Where can I find the efficiency O(n) of some Numpy methods?


I am doing a school project and they've asked about the efficiency O(n) of some Numpy methods and I can't find them. Can anyone tell me where can I find those?

Example methods like:

numpy.linspace(x,y,z) numpy.meshgrid(x,y) numpy.zeroes(x,y)


Solution

  • You could simply measure the execution time for different problem sizes to get an estimate of the time complexity,

    • numpy.zeros(n) : non-deterministic
    • numpy.meshgrid(x,y) : O(n**2)
    • numpy.linspace(0, 1, n) : O(n**1.6)

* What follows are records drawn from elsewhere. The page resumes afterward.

-- ==== Sys2Proof/Machine/Tender.lean ====
section
/-! DEFINITION. The tender link controller (Tender Link) and its loopback (11.3): frames, the receiver, the link, requests and their answers,
timeouts, queries, late results, LINK_TEST. -/

namespace Sys2Proof.Machine

/-! ## Frames (R139, R204) -/

/-- The bytes the check covers: length, sequence, kind, payload (R139). -/
def frameCore (seq kind : Nat) (payload : List Byte) : List Byte :=
  [BitVec.ofNat 8 payload.length, BitVec.ofNat 8 seq, BitVec.ofNat 8 kind] ++ payload

/-- A frame on the line; `bad` inverts every bit of its CRC (R204, R202). -/
def frameBytes (seq kind : Nat) (payload : List Byte) (bad : Bool) : List Byte :=
  let core := frameCore seq kind payload
  let crc := tenderCheck core
  0xC3#8 :: core ++ beBytes 2 (if bad then 65535 - crc else crc)

/-- Terminal states by their codes (12.8). -/
def termStateOf : Nat → Option TermState
  | 1 => some .idle
  | 2 => some .presentCard
  | 3 => some .pinEntry
  | 4 => some .authorizing
  | 5 => some .removeCard
  | 6 => some .outOfService
  | _ => none

/-- The result that a result kind with its fields stands for (12.8); none for a code its kind does not define. -/
def resultOf (kind result reference amount : Nat) : Option TenderResult :=
  match kind, result with
  | 0x81, 0 => some (.holdApproved reference amount)
  | 0x81, 1 => some .holdDeclined
  | 0x82, 0 => some .captureDone
  | 0x82, 1 => some .captureRefused
  | 0x83, _ => some .released
  | _, _ => none

/-- What a frame of the terminal says (12.8). -/
inductive TermFrame where
  | state (code : TermState)
  | result (r : TenderResult)
  | unknown (about : Nat)
  | pending (about : Nat)
  | repeated (about : Nat) (r : TenderResult)
deriving DecidableEq, Repr

/-- A frame's content by its kind, sequence and payload; none for a content error (R140, R204). -/
def contentOf (kind seq : Nat) (p : List Byte) : Option TermFrame :=
  let be (off width : Nat) := ofBE ((p.drop off).take width)
  match kind with
  | 0x85 => if p.length == 1 then (termStateOf (be 0 1)).map .state else none
  | 0x81 => if p.length == 13 && seq != 0 then (resultOf 0x81 (be 0 1) (be 1 8) (be 9 4)).map .result else none
  | 0x82 => if p.length == 1 && seq != 0 then (resultOf 0x82 (be 0 1) 0 0).map .result else none
  | 0x83 => if p.length == 0 && seq != 0 then some (.result .released) else none
  | 0x84 =>
    if p.length == 16 && seq != 0 then
      match be 1 1 with
      | 0 => some (.unknown (be 0 1))
      | 1 => some (.pending (be 0 1))
      | 2 => (resultOf (be 2 1) (be 3 1) (be 4 8) (be 12 4)).map (.repeated (be 0 1))
      | _ => none
    else none
  | _ => none

/-- The check of an assembled frame matches (R140). -/
def frameSound (f : List Byte) : Bool :=
  let body := f.drop 1
  tenderCheck (body.take (body.length - 2)) == ofBE (body.drop (body.length - 2))

/-! ## The receiver (R140, R141, R201) -/

/-- A discarded frame: back to HUNT, with a frame error (R140). -/
def State.discardFrame (s : State) : State := (s.modTender fun t => { t with rx := [] }).count .frameErrors 1

/-- A whole frame has been assembled: it joins the receive queue, or is discarded or lost (R140, R141). -/
def State.frameAssembled (f : List Byte) (s : State) : State :=
  let seq := (f.getD 2 0).toNat
  let kind := (f.getD 3 0).toNat
  let payload := (f.drop 4).take (f.length - 6)
  if frameSound f && (contentOf kind seq payload).isSome then
    let s := s.modTender fun t => { t with rx := [], lastValid := some s.clock }
    if s.tender.queue.length < Config.receivePlaces then
      s.modTender fun t => { t with queue := t.queue ++ [{ seq := seq, kind := kind, payload := payload, arrival := s.clock }] }
    else s.count .framesLost 1
  else s.discardFrame

/-- One byte at the receiver (R140). -/
def State.receiveByte (b : Byte) (s : State) : State :=
  let rx := s.tender.rx ++ [b]
  match s.tender.rx with
  | [] => if b == 0xC3#8 then s.modTender fun t => { t with rx := [b], rxLast := s.clock } else s
  | [_] => if 40 < b.toNat then s.discardFrame else s.modTender fun t => { t with rx := rx, rxLast := s.clock }
  | _ :: len :: _ =>
    if rx.length == len.toNat + 6 then s.frameAssembled rx else s.modTender fun t => { t with rx := rx, rxLast := s.clock }

/-- A gap of more than 20 ms within a frame discards it (R140). -/
def State.receiveGap (s : State) : State :=
  if !s.tender.rx.isEmpty && reached s.clock (s.tender.rxLast + Config.receiveGap + 1) then s.discardFrame else s

/-- Bytes of the line: discarded while listening is off, or while the loop is ON (R138, R201). -/
def State.lineBytes (bytes : List Byte) (s : State) : State :=
  if s.tender.listening && !s.tender.loopOn then bytes.foldl (fun s b => s.receiveByte b) s.receiveGap else s

/-- A looped frame of the part is classed ECHO, or discarded when its check fails (R201). -/
def State.loopedFrame (f : List Byte) (s : State) : State :=
  if frameSound f then s.modTender fun t => { t with echo := min 65535 (t.echo + 1) } else s.discardFrame

/-! ## Outcomes -/

/-- A TENDER outcome with the loop's state (12.6). -/
def State.emitTender (event : TenderEvent) (prev new : Option TermState) (seq : Nat) (s : State) : State :=
  s.emit (.tender event prev new s.tender.linkUp s.tender.loopOn s.tender.quiet s.tender.echo) 0 0 seq

/-- A PAYMENT outcome about a request, with its amount and hold reference. -/
def State.emitRequest (event : PayEvent) (e : TenderEntry) (seq : Nat) (mark : Option PayMark) (s : State) : State :=
  s.emit (.payment event (some e.kind) seq none mark e.reference e.amount) 0 e.order 0

/-- The request kind a result belongs to. -/
def TenderResult.kind : TenderResult → RequestKind
  | .holdApproved _ _ | .holdDeclined => .hold
  | .captureDone | .captureRefused => .capture
  | .released => .release

/-- The result field of a PAYMENT outcome (12.6). `whole`: an approval is for the full amount. -/
def TenderResult.field (r : TenderResult) (whole : Bool) : PayResult :=
  match r with
  | .holdApproved _ _ => if whole then .approved else .partialHold
  | .holdDeclined => .declined
  | .captureDone => .done
  | .captureRefused => .refused
  | .released => .released

/-- The hold reference and amount a result carries (12.8). Those bytes of a DECLINED result are dropped, and its outcomes report 0 for both (DESIGN CHOICE,
log entry 94). -/
def TenderResult.figures : TenderResult → Nat × Nat
  | .holdApproved r a => (r, a)
  | .holdDeclined | .captureDone | .captureRefused | .released => (0, 0)

/-- A PAYMENT outcome about a result, with the result's own fields. -/
def State.emitResult (event : PayEvent) (order seq : Nat) (kind : RequestKind) (r : TenderResult) (whole : Bool) (mark : Option PayMark)
    (s : State) : State :=
  s.emit (.payment event (some kind) seq (some (r.field whole)) mark r.figures.1 r.figures.2) 0 order 0

/-! ## Terminal state and the link (R142, R143) -/

/-- The TENDER cause (R143). OUT_OF_SERVICE counts as newly accepted at every LINK_UP that reports it, whatever the accepted state was before (DESIGN
CHOICE, log entry 90). -/
def State.attendTender (event : TenderEvent) (prev new : Option TermState) (s : State) : State :=
  let oos := new == some .outOfService
  let always := event == .linkDown || (oos && (event == .state || event == .linkUp))
  let both := (event == .linkUp && !oos) || (event == .state && prev == some .outOfService)
  s.attendIf (always || (s.settings.tenderBoth && both)) .tender

/-- A STATE frame: a second agreeing one confirms the code (R142). While the loop is ON it changes nothing (R201). -/
def State.stateFrame (code : TermState) (s : State) : State :=
  let t := s.tender
  if t.loopOn then s
  else if t.candidate != some code then s.modTender fun t => { t with candidate := some code }
  else if !t.linkUp then
    ((s.modTender fun t => { t with linkUp := true, accepted := some code }).emitTender .linkUp t.accepted (some code) 0).attendTender
      .linkUp t.accepted (some code)
  else if t.accepted != some code then
    ((s.modTender fun t => { t with accepted := some code }).emitTender .state t.accepted (some code) 0).attendTender
      .state t.accepted (some code)
  else s

/-- The moment the link's silence is reached; none while the test does not run (R143). -/
def Tender.silenceAt (t : Tender) : Option Nat :=
  if t.listening && !t.loopOn && t.linkUp then t.lastValid.map (· + Config.linkSilence) else none

/-- 3,000 ms with no valid frame: the link goes DOWN (R143). -/
def State.linkSilent (s : State) : State :=
  match s.tender.silenceAt with
  | some at_ =>
    if reached s.clock at_ then
      let a := s.tender.accepted
      ((s.modTender fun t => { t with linkUp := false, candidate := none }).emitTender .linkDown a a 0).attendTender .linkDown a a
    else s
  | none => s

/-! ## Answers (R147, R149 to R152) -/

/-- A sequence put at the head of the answered list, which keeps four (R147). -/
def Tender.answeredBy (seq : Nat) (t : Tender) : Tender := { t with answered := (seq :: t.answered).take 4 }

/-- An approval whose amount is 0 or more than was requested is not applied (R147). -/
def TenderResult.badAmount (r : TenderResult) (e : TenderEntry) : Bool :=
  match r with
  | .holdApproved _ a => a == 0 || decide (e.amount < a)
  | .holdDeclined | .captureDone | .captureRefused | .released => false

/-- The result handed to the order table (R147, R12, R23). -/
def State.handResult (e : TenderEntry) (seq : Nat) (r : TenderResult) (s : State) : State :=
  match r with
  | .holdApproved ref a => s.holdAnswer e.order seq e.ticket (some (ref, a)) (a == e.amount)
  | .holdDeclined => s.holdAnswer e.order seq e.ticket none false
  | .captureDone => s.captureAnswer e.order seq true
  | .captureRefused => s.captureAnswer e.order seq false
  | .released => s.releaseAnswer e.order seq

/-- A suitable result of the outstanding request (R147, R152). -/
def State.applyResult (o : Outstanding) (r : TenderResult) (s : State) : State :=
  if r.badAmount o.entry then s.emitResult .badResult o.entry.order o.seq o.entry.kind r true none
  else
    let s := s.modTender fun t => Tender.answeredBy o.seq { t with outstanding := none }
    if o.entry.kind == .orphan then
      s.emit (.payment .orphanReleased (some .orphan) o.seq (some .released) none o.entry.reference 0) 0 0 0
    else
      (s.emitResult .answered o.entry.order o.seq o.entry.kind r (r.figures.2 == o.entry.amount) none).handResult o.entry o.seq r
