-- ==== Sys2Proof/Machine/Agenda.lean ====
section
/-! DEFINITION. How a command's effect is made: the requests one block makes of another, applied one at a time in order of arrival (R5, R72,
R115, R138), and the room each needs in the pending outcome queue (R178). -/

namespace Sys2Proof.Machine

/-! ## What a request does -/

/-- The step of a table row that may have to wait for room. The rows whose commands bring no outcome act at once and have no step here. -/
def applyCmd (c : Instr) (s : State) : State :=
  match c with
  | .settingsApplied => s.settingsApplied
  | .orderAddItems t items => s.addItems t items
  | .orderQuote t => s.quoteOrder t
  | .orderCancel t => s.cancelTicket t
  | .orderDropItem t item => s.dropItem t item
  | .orderResolve t answer reference amount => s.resolveOrder t answer reference amount
  | .abandonExpiry n => s.abandonExpiry n
  | .cardSettleEnd n => s.settleEnd n
  | .identifyAnswer n capacity check => s.identifyAnswered n capacity check
  | .identifyTimeout n => s.identifyTimedOut n
  | .blockAnswer n data check => s.blockAnswered n data check
  | .blockTimeout n => s.blockTimedOut n
  | .engineControlEvacuate t engine => s.forLiveOrder t kindEngineControl (State.evacuate t engine)
  | .engineControlPause t engine => s.forLiveOrder t kindEngineControl (State.pauseEngine t engine)
  | .engineControlResume t engine => s.forLiveOrder t kindEngineControl (State.resumeEngine t engine)
  | .engineControlReset t engine => s.forLiveOrder t kindEngineControl (State.resetEngine t engine)
  | .mediaSet t engine kind sheets ribbons => s.forLiveOrder t kindMediaSet (State.setMedia t engine kind sheets ribbons)
  | .engineProof t engine profile finish temp lines source dest =>
      s.forLiveOrder t kindEngineProof (State.startProof t engine profile finish temp lines source dest)
  | .mechReady e temp => s.mechReady e temp
  | .mechFault e code => s.mechFault e code
  | .mechLineRequest e temp => s.mechLineRequest e temp
  | .mechEjectDone e temp => s.mechEjectDone e temp
  | .engineSilence e => s.engineSilence e
  | .printSilence e => s.printSilence e
  | .printEndStep e => s.printEnd e
  | .receiveQueueProcess => s.processHead
  | .linkSilence => s.linkSilent
  | .transmitGapElapsed => s.gapElapsed
  | .transmitEnd => s.transmitEnded
  | .responseExpiry => s.responseExpired
  | .queryExpiry => s.queryExpired
  | .payCard t => s.payCard t
  | .linkTestLoopOn t mode => s.forLiveOrder t kindLinkTest (State.loopClose t mode)
  | .linkTestLoopOff t => s.forLiveOrder t kindLinkTest (State.loopOpen t)
  | .linkTestSend t count => s.forLiveOrder t kindLinkTest (State.testSend t count)
  | .linkTestInsertError t => s.forLiveOrder t kindLinkTest (State.insertError t)
  | .cashFaultApplied => s.cashFaultApplied
  | .payCashBind t => s.checkBind t
  | .cashBindApplied => s.cashBindApplied
  | .payCashUnbind t => s.payCashUnbind t
  | .cashCreditApplied => s.cashCreditApplied
  | .cashStrayApplied => s.cashStrayApplied
  | .windowEndApplied => s.windowEndApplied
  | .counterReport => s.counterReport
  | _ => s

    For instance, below is a code to measure the time complexity for numpy.meshgrid(x,y), that can be used for other numpy functions as well,

    In [1]: import numpy as np
       ...: from time import time
       ...: import matplotlib.pyplot as plt
       ...: from scipy.optimize import curve_fit
       ...: %matplotlib inline
       ...: 
       ...: def complexity_model(x, n, A, C):
       ...:     return A*x**n + C
       ...: 
       ...: problem_size = np.logspace(2, 4, 10)
       ...: 
       ...: res = []
       ...: for N in problem_size:
       ...:     x = np.linspace(0, 1, N)
       ...:     y = x.copy()
       ...:     
       ...:     t0 = time()
       ...:     np.meshgrid(x,y)
       ...:     dt = time() - t0
       ...:     res.append(dt)
       ...: 
       ...: nn = np.logspace(np.log10(problem_size.min()), np.log10(problem_size.max()), 100)  
       ...: 
       ...: time_to_solution = np.asarray(res)
       ...: fig, ax = plt.subplots(1,1)
       ...: ax.loglog(problem_size, time_to_solution, 'o-b')
       ...: 
       ...: mask = problem_size > 100 # ignore initial points
       ...: 
       ...: popt, _ = curve_fit(complexity_model, problem_size[mask],
       ...:                               time_to_solution[mask],
       ...:                               p0=(1.0, 1.0,  0.0) )
       ...: print(popt)
       ...: ax.loglog(nn, complexity_model(nn, *popt), '--k')
       ...: 
       ...: 
       ...: ax.set_xlabel('Problem size: N')
       ...: ax.set_ylabel('Time to solution 
      [  1.94816942e+00   1.40955397e-08  -7.33862899e-04]
    

    which gives the following curve,

    enter image description here

    For sufficiently large array sizes, numpy.meshgrid(x,y) has thus a time complexity of O(n**α), with α = 1.95 ≈ 2.